All over the interwebs, I'm told that I'm supposed to dance like no one is watching and love like I've never been hurt. I'm supposed to live fearlessly, forgive indiscriminately, and eat dessert first. I need to keep my chin up. Follow my heart. Let go of the past and embrace opportunity. Behave like my dog. Laugh like a child. I'm just making this stuff up now. I could go on for days.
Here's the thing: 90% of what gives these commandments their appeal is their design. They're carefully typeset or charmingly hand-lettered. They're writ large on rustic farmhouse-style faux-distressed wood. They feature frolicking children and adorable kittens.
They're worded irresistibly, too. Authoritative. Simple. And pithy. How nice: The secret to happiness can fit right on my phone screen.
But here's the thing. Life isn't simple. It's full of deadlines and disappointments and dry cleaning. Sure, dancing and laughter are lovely, and I try to work them in as appropriate. But I've got other things to get done. I need to vacuum. Get my tires rotated. And floss my teeth.
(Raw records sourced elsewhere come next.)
-- ==== Sys2Proof/Word.lean ====
section
/-! DEFINITION. The word types of the BDX-2304 and their plainest arithmetic. -/

namespace Sys2Proof

/-- A byte is 8 bits (R5). -/
abbrev Byte := BitVec 8
/-- A word is 32 bits (R5). -/
abbrev W32 := BitVec 32
/-- A dword is 64 bits (R5). -/
abbrev W64 := BitVec 64
/-- An instruction word is 128 bits (R66). -/
abbrev W128 := BitVec 128
/-- One 32-bit value for each of the 32 lanes of a gang (R38, R141). -/
abbrev Lanes := Vector W32 32
/-- One bit for each lane of a gang, bit `l` for lane `l`. -/
abbrev Mask := BitVec 32
/-- One bit for each quad of a gang, bit `q` for quad `q`. -/
abbrev QuadMask := BitVec 8

end Sys2Proof
end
And don't tell me what I'm going to regret on my deathbed, because frankly, my stint on my deathbed (if I even have that luxury) will be but a minuscule fraction of my entire life. It doesn't really count for all that much, in my book.
So, thanks for all the advice, Holstee and everybody else. I'll give it some thought. And then I'll get on with the business of living my unique life—with all its mundane challenges, delights, and experiences, and its irreducible complexity.